CVE-2026-0680 is a stored cross-site scripting (XSS) vulnerability identified in the Real Post Slider Lite plugin for WordPress, affecting all versions up to and including 2.4. The vulnerability arises from improper input sanitization and output escaping in the plugin's settings interface, enabling an authenticated attacker with administrator-level privileges to inject arbitrary JavaScript code into pages generated by the plugin. This malicious code is stored persistently and executed whenever any user accesses the compromised page. The vulnerability specifically impacts multi-site WordPress installations where the unfiltered_html capability is disabled, which restricts users from posting unfiltered HTML content. Exploitation requires high privileges (administrator access) and does not require user interaction beyond visiting the infected page. The CVSS v3.1 base score is 4.4 (medium severity), reflecting network attack vector, high attack complexity, required privileges, no user interaction, and limited confidentiality and integrity impacts without availability impact. No public exploits have been reported, and no patches are currently linked, indicating that remediation may require vendor updates or manual mitigations. The vulnerability is classified under CWE-79, highlighting improper neutralization of input during web page generation, a common vector for XSS attacks. This vulnerability could be leveraged for session hijacking, defacement, or further privilege escalation within affected WordPress multi-site environments.

The primary impact of CVE-2026-0680 is the potential for attackers with administrator access to inject persistent malicious scripts into WordPress multi-site installations using the vulnerable Real Post Slider Lite plugin. This can lead to unauthorized actions such as session hijacking, theft of sensitive data, or execution of arbitrary actions on behalf of users who visit the infected pages. Although exploitation requires high privileges, the scope includes all users accessing the compromised pages, potentially affecting site administrators, editors, and visitors. The vulnerability does not affect availability but compromises confidentiality and integrity to a limited extent. Organizations running multi-site WordPress environments with this plugin are at risk of internal threat escalation and external attacks leveraging the injected scripts. The absence of known exploits reduces immediate risk, but the presence of the vulnerability in widely used CMS environments means it could be targeted in the future. The impact is more significant in environments where multiple sites share user bases and administrative roles, increasing the potential damage from a single injection point.
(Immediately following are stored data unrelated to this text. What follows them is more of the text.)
theorem State.forEach_breaks_arb : ∀ {l : List Arrival} {s : State}, (forEach l s (State.breaks n)).arb = s.arb
  | [], _ => rfl
  | w :: l, s => by
    show (forEach l (s.breaks n w) (State.breaks n)).arb = _
    rw [State.forEach_breaks_arb]
    simp [State.breaks]

theorem engOf_injective {b c : Sys2Proof.Beam} (h : engOf b = engOf c) : b = c := by
  have hv := congrArg Fin.val h
  exact Fin.ext hv

theorem State.breaks_eng_other {w : Arrival} (h : w.beam ≠ b) : (s.breaks n w).eng[engOf b] = s.eng[engOf b] := by
  unfold State.breaks
  rw [State.modEng_eng, vmod_other _ _ fun e => h (engOf_injective e).symm, State.put_eng]

theorem State.breaks_eng_same {w : Arrival} : (s.breaks n w).eng[engOf w.beam] =
    s.eng[engOf w.beam].complete fun x => { x with flags := { x.flags with v := true } } := by
  unfold State.breaks
  rw [State.modEng_same, State.put_eng]

theorem State.forEach_breaks_eng_other : ∀ {l : List Arrival} {s : State}, (∀ w ∈ l, w.beam ≠ b) →
    (forEach l s (State.breaks n)).eng[engOf b] = s.eng[engOf b]
  | [], _, _ => rfl
  | w :: l, s, h => by
    show (forEach l (s.breaks n w) (State.breaks n)).eng[engOf b] = _
    rw [State.forEach_breaks_eng_other fun x hx => h x (List.mem_cons_of_mem _ hx), State.breaks_eng_other (h w List.mem_cons_self)]

/-- The engine of a beam with one arrival completes its SYNC once, with V = 1. -/
theorem State.forEach_breaks_eng {l : List Arrival} {v : Arrival} (h : l.filter (fun w => decide (w.beam = b)) = [v]) :
    (forEach l s (State.breaks n)).eng[engOf b] =
      s.eng[engOf b].complete fun x => { x with flags := { x.flags with v := true } } := by
  obtain ⟨l₁, l₂, rfl, h₁, hv, h₂⟩ := List.filter_eq_cons_iff.1 h
  have hb : v.beam = b := of_decide_eq_true hv
  have hl : forEach (l₁ ++ v :: l₂) s (State.breaks n) = forEach l₂ ((forEach l₁ s (State.breaks n)).breaks n v) (State.breaks n) := by
    simp only [forEach, List.foldl_append, List.foldl_cons]
  rw [hl, State.forEach_breaks_eng_other (by simpa using h₂)]
  subst hb
  rw [State.breaks_eng_same, State.forEach_breaks_eng_other (by simpa using h₁)]

/-- BARRIER_WITHDRAW of a beam whose time has passed: the barrier breaks (R210). -/
theorem State.barrierWithdraw_breaks {v : Arrival} (hw : s.eng[engOf b].wait = some (.barrier n))
    (hf : s.arb.barriers[n].filter (fun v => decide (v.beam = b)) = [v]) (ht : v.timeout ≠ 0)
    (hr : s.elapsed v.at_ (1000 * v.timeout) = true) : exec (.barrierWithdraw b) s = .next (s.breakBarrier n) := by
  have hfind : s.arb.barriers[n].find? (fun v => decide (v.beam = b)) = some v := by rw [← List.head?_filter, hf]; rfl
  show execBarrierWithdraw b s = _
  unfold execBarrierWithdraw
  rw [hw]
  dsimp only
  rw [hfind]
  dsimp only
  rw [if_pos ⟨ht, hr⟩]

/-! ### Repeated requests -/

/-- LEASE_RETRY of a request whose time has come (R274). -/
theorem State.leaseRetry_due {r : Request} (hq : s.arb.beams[b].req = some r) (hw : r.waiting = true) (hd : r.dead = false)
    (hdue : if r.retry = 0xFFFFFFFE#32 then r.unblocked.isSome = true ∧ r.trev ≤ s.layerTime else r.retry.toNat ≤ s.layerTime)
    (hon : s.domainOn domArb = true) : exec (.leaseRetry b) s = .next (((s.touch domArb).modArb b fun a => { a with
      req := some { r with waiting := false, unblocked := none } }).joinWindow (.loc b)) := by
  have hcond : (if r.retry = 0xFFFFFFFE#32 then r.unblocked.isSome && decide (r.trev ≤ s.layerTime)
      else decide (r.retry.toNat ≤ s.layerTime)) = true := by
    split_ifs with hk
    · rw [if_pos hk] at hdue
      rw [hdue.1, decide_eq_true hdue.2]
      rfl
    · rw [if_neg hk] at hdue
      exact decide_eq_true hdue
  show execLeaseRetry b s = _
  unfold execLeaseRetry
  rw [hq]
  dsimp only
  rw [if_pos (by rw [hw, hd, hcond]; rfl), State.askSoon_one hon]

/-- Settles O21: the instructions one by one, then what happens to a beam's program. -/
theorem leaseBarrierAndProgramEventsComplete : Obligations.LeaseBarrierAndProgramEventsComplete := by
  unfold Obligations.LeaseBarrierAndProgramEventsComplete
  refine ⟨fun s e b d a c fn k h => ?_, fun s b => ⟨fun v x l hf hp hr => ?commit, fun v hp hst hh hs hc ho hon => ?restart,
    fun n v hw hf ht hr => ?withdraw, fun r hq hw hd hdue hon => ?retry⟩⟩
  · exact ⟨fun hd hf q hq => h.lease_traps hd hf hq, fun hd hf hon box hx => h.lease hd hf hon hx, fun hf => h.traps rfl (leaseField_some hf),
      h.release.1, h.release.2, fun hf => (h.sync hf).1, fun hf => (h.sync hf).2.1, fun hf => (h.sync hf).2.2, fun hd => h.tstamp hd,
      h.swend.1, h.swend.2, h.safe k⟩
  case commit =>
    refine ⟨_, State.safeCommit_reached hf hp hr, rfl, ?_, ?_⟩
    · rw [State.modSwath, State.modBeam_same, State.modTraj, State.modBeam_same]
    · rw [State.modSwath, State.modBeam_same, State.modTraj, State.modBeam_same]
  case restart =>
    have hx := State.swathRestart_finished hp hst hh hs hc ho hon
    obtain ⟨hpc, hacc, hrd, hg⟩ := s.eng[engOf b].restarted_eq v.committed v.tries
    cases hl : v.committed.lease with
    | some box =>
      rw [hl] at hx
      obtain ⟨x, hbeam, hset, hpos, hsw⟩ := State.restored_beam (s := s) (b := b) (v := v) (q := .restartWait)
      refine ⟨_, hx, ?_⟩
      have heng := State.restored_eng (s := s) (b := b) (v := v) (q := .restartWait)
      rw [State.request_beam, State.request_eng, hbeam, heng]
      exact ⟨hset, hpos, hpc, hacc, hrd, hg, hsw⟩
    | none =>
      rw [hl] at hx
      obtain ⟨x, hbeam, hset, hpos, hsw⟩ := State.restored_beam (s := s) (b := b) (v := v) (q := .suppress)
      obtain ⟨k, hk⟩ := State.wdogReload_eng (s := s.restored b v .suppress) (e := engOf b)
      refine ⟨_, hx, ?_⟩
      rw [State.wdogReload_beam, hk, hbeam, State.restored_eng]
      exact ⟨hset, hpos, hpc, hacc, hrd, hg, hsw⟩
  case withdraw =>
    refine ⟨_, State.barrierWithdraw_breaks hw hf ht hr, ?_, ?_⟩
    · rw [State.breakBarrier_eq, State.forEach_breaks_arb]
      exact Vector.getElem_set_self _
    · rw [State.breakBarrier_eq, State.forEach_breaks_eng hf]
      exact ⟨rfl, rfl, rfl⟩
  case retry =>
    refine ⟨_, State.leaseRetry_due hq hw hd hdue hon, rfl, ?_, ?_⟩
    · exact congrArg ArbBeam.req State.modArb_same
    · unfold State.joinWindow
      dsimp only
      split <;> rfl

end Sys2Proof.Machine
end

section
/-! SUPPORT. Exceptions, faults, the watchdog (R179-R186). -/

namespace Sys2Proof.Machine

variable {s t : State} {e : Eng}

/-! ### Entering an exception -/

theorem State.takeException_field {cause detail : Nat} {async : Bool} (he : 16 ≤ e.val) :
    s.takeException e cause detail async =
      if s.eng[e].active then s.engFault e cause true else s.enterException e cause detail async := by
  unfold State.takeException
  rw [beamOfEng_none he]

theorem State.modEng_eq_set {f : Engine → Engine} : s.modEng e f = { s with eng := s.eng.set e (f s.eng[e]) } := rfl

/-- The vector entry depends on the local memory only. -/
theorem State.vector_congr {c : Nat} (h : t.eng[e].mem = s.eng[e].mem) : t.vector e c = s.vector e c := by
  unfold State.vector
  rw [h]

/-- The engine as R182 step 3 leaves it. -/
def State.excEngine (s : State) (e : Eng) (cause detail : Nat) (async : Bool) : Engine :=
  { s.eng[e] with
    epc := s.eng[e].pc
    ecause := BitVec.ofNat 32 (cause + 16 + 32 * b2n async + 256 * s.flagsWord e + 65536 * (detail % 256)), wait := none }

/-- R182 steps 3 and 4, by whether the vector entry is valid. -/
theorem State.enterException_eq {cause detail : Nat} {async : Bool} :
    s.enterException e cause detail async = match s.vector e cause with
      | some v => { s with eng := s.eng.set e { s.excEngine e cause detail async with pc := v } }
      | none => State.engFault { s with eng := s.eng.set e (s.excEngine e cause detail async) } e cause true := by
  unfold State.enterException
  dsimp only
  rw [State.vector_congr (s := s) (t := s.modEng e _) (by rw [State.modEng_same])]
  cases s.vector e cause with
  | some v =>
    dsimp only
    rw [State.modEng_modEng]
    rfl
  | none => rfl

/-- The vector entry of a cause is the word at 4 × cause, where that is a place to go to (R182). -/
theorem State.vector_eq {c : Nat} :
    let v := s.eng[e].mem.read (4 * c) 4
    s.vector e c = if s.eng[e].mem.badIn (4 * c) 4 = false ∧ v % 4 = 0 ∧
      ((0x40 ≤ v ∧ v < localSize e) ∨ (0x10000000 ≤ v ∧ v < 0x16000000)) then some (BitVec.ofNat 32 v) else none := by
  unfold State.vector
  simp only [Bool.and_eq_true, Bool.not_eq_true', decide_eq_true_eq]
  rfl

/-- Settles O22: a field core takes R182 at once, and its vector entry is one condition. -/
theorem exceptionEntry : Obligations.ExceptionEntry := by
  unfold Obligations.ExceptionEntry
  refine ⟨fun s e cause detail async he hc hd => ?_, fun s e cause => ⟨fun hb hm hl => ?_, fun h => ?_⟩⟩
  · have hx : s.excEngine e cause detail async = { s.eng[e] with
        epc := s.eng[e].pc
        ecause := BitVec.ofNat 32 (cause + 16 + 32 * b2n async + 256 * s.flagsWord e + 65536 * detail), wait := none } := by
      rw [State.excEngine, Nat.mod_eq_of_lt hd]
    refine ⟨fun v ha hv => ?_, fun ha hv => ?_, fun ha => ?_⟩
    · rw [State.takeException_field he, if_neg (by rw [Engine.active, ha]; decide), State.enterException_eq, hv, hx]
      rfl
    · rw [State.takeException_field he, if_neg (by rw [Engine.active, ha]; decide), State.enterException_eq, hv, hx]
      rfl
    · have hact : s.eng[e].active = true := ha
      rw [State.takeException_field he, if_pos hact]
  · rw [State.vector_eq, if_pos ⟨hb, hm, hl⟩]
  · rw [State.vector_eq, if_neg (by rintro ⟨h1, h2, h3⟩; rcases h with h | h | h; · rw [h1] at h; cases h
                                    · exact h h2
                                    · exact h h3)]

/-! ### The watchdog -/

/-- What holds an engine off does not depend on registers and engines. -/
theorem State.engHeld_congr (h : t.beam = s.beam) : t.engHeld e = s.engHeld e := by
  unfold State.engHeld
  rw [h]

theorem State.beamFault_beam {b : Sys2Proof.Beam} {k d : Nat} : (s.beamFault b k d).beam = s.beam := by
  unfold State.beamFault
  split
  · rfl
  · simp

theorem State.wdogFault_beam : (s.wdogFault e).beam = s.beam := by
  unfold State.wdogFault
  split
  · exact State.beamFault_beam
  · rfl

/-- The watchdog of an engine whose time has run out (R186). -/
theorem State.watchdogExpiry_due {u : State} (hu : u = (s.setFlag (F.SYS_ENG_WDOG_EXPIRED e.val) true).wdogReload e)
    (hc : s.wdogCounts e = true) (hr : 1000 * s.get (F.SYS_ENG_WDOG_TIMEOUT e.val) ≤ s.wdogRun e) :
    exec (.watchdogExpiry e) s = .next (if s.eng[e].active then u.engFault e 7 true
      else if s.engHeld e then
        (match beamOfEng e with
          | some b => (u.wdogFault e).stopWith b .restart false false
          | none => u.wdogFault e).modEng e fun x => { x with wdogDue := true }
      else (u.wdogFault e).takeException e 7 0 true) := by
  have he : e.val < 20 := by
    unfold State.wdogCounts at hc
    simp only [Bool.and_eq_true, decide_eq_true_eq] at hc
    exact hc.1.1.1.1
  have hact : u.eng[e].active = s.eng[e].active := by
    rw [hu, State.wdogReload, State.modEng_same, State.setFlag_eng]
    rfl
  have hheld : (u.wdogFault e).engHeld e = s.engHeld e :=
    State.engHeld_congr (by rw [State.wdogFault_beam, hu, State.wdogReload_beam, State.setFlag_beam])
  show execWatchdogExpiry e s = _
  unfold execWatchdogExpiry
  rw [dif_pos he]
  dsimp only
  rw [if_pos (by rw [hc, decide_eq_true hr]; rfl), ← hu, hact, hheld] <;> rfl

/-- A pending watchdog exception (R184, R186). -/
theorem State.pendingException_wdog (hx : s.engExecutes e = true) (hl : s.eng[e].late = none) (hd : s.eng[e].wdogDue = true) :
    let y := s.modEng e fun x => { x with wdogDue := false }
    exec (.pendingExceptionTaken e) s =
      .next (if s.eng[e].active then y.engFault e 7 true else (y.enterException e 7 0 true).wdogReload e) := by
  have hact : (s.modEng e fun x => { x with wdogDue := false }).eng[e].active = s.eng[e].active := by rw [State.modEng_same]; rfl
  show execPendingExceptionTaken e s = _
  unfold execPendingExceptionTaken
  rw [if_pos hx, hl]
  dsimp only
  rw [if_pos hd, State.wdogTaken, hact]

/-! ### A fault of a field core -/

theorem xkBitOf_coreFault {n k : Nat} (hn : n < 20) : xkBitOf (220 + n) k = none := by
  unfold xkBitOf
  rw [if_neg (by omega), if_neg (by omega), if_neg (by omega), if_neg (by omega)]

/-! ### Fields of words, for `simp` -/

section
variable {a h l a' h' l' n : Nat}

theorem State.get_put_self (hs : tabWf regDefault s.regs = true) (h1 : l ≤ h ∧ h < 32) :
    (s.put ⟨a, h, l⟩ n).get ⟨a, h, l⟩ = n % 2 ^ (h + 1 - l) := State.get_put_same h1 hs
To mitigate CVE-2026-0680, organizations should first verify if they operate multi-site WordPress installations with the Real Post Slider Lite plugin installed and unfiltered_html disabled. Restrict administrator access strictly to trusted personnel to reduce the risk of malicious script injection. Monitor plugin settings and page content for unexpected or suspicious scripts. Implement Content Security Policy (CSP) headers to limit the execution of unauthorized scripts on affected sites. Regularly audit user privileges and review multi-site configurations to ensure minimal exposure. Since no official patch is currently available, consider temporarily disabling or removing the Real Post Slider Lite plugin in multi-site environments until a secure update is released. Engage with the plugin vendor or WordPress security community for updates and apply patches promptly once available. Additionally, educate administrators on secure plugin configuration and the risks of stored XSS in multi-site contexts. Employ web application firewalls (WAFs) with rules targeting XSS payloads as an additional protective layer.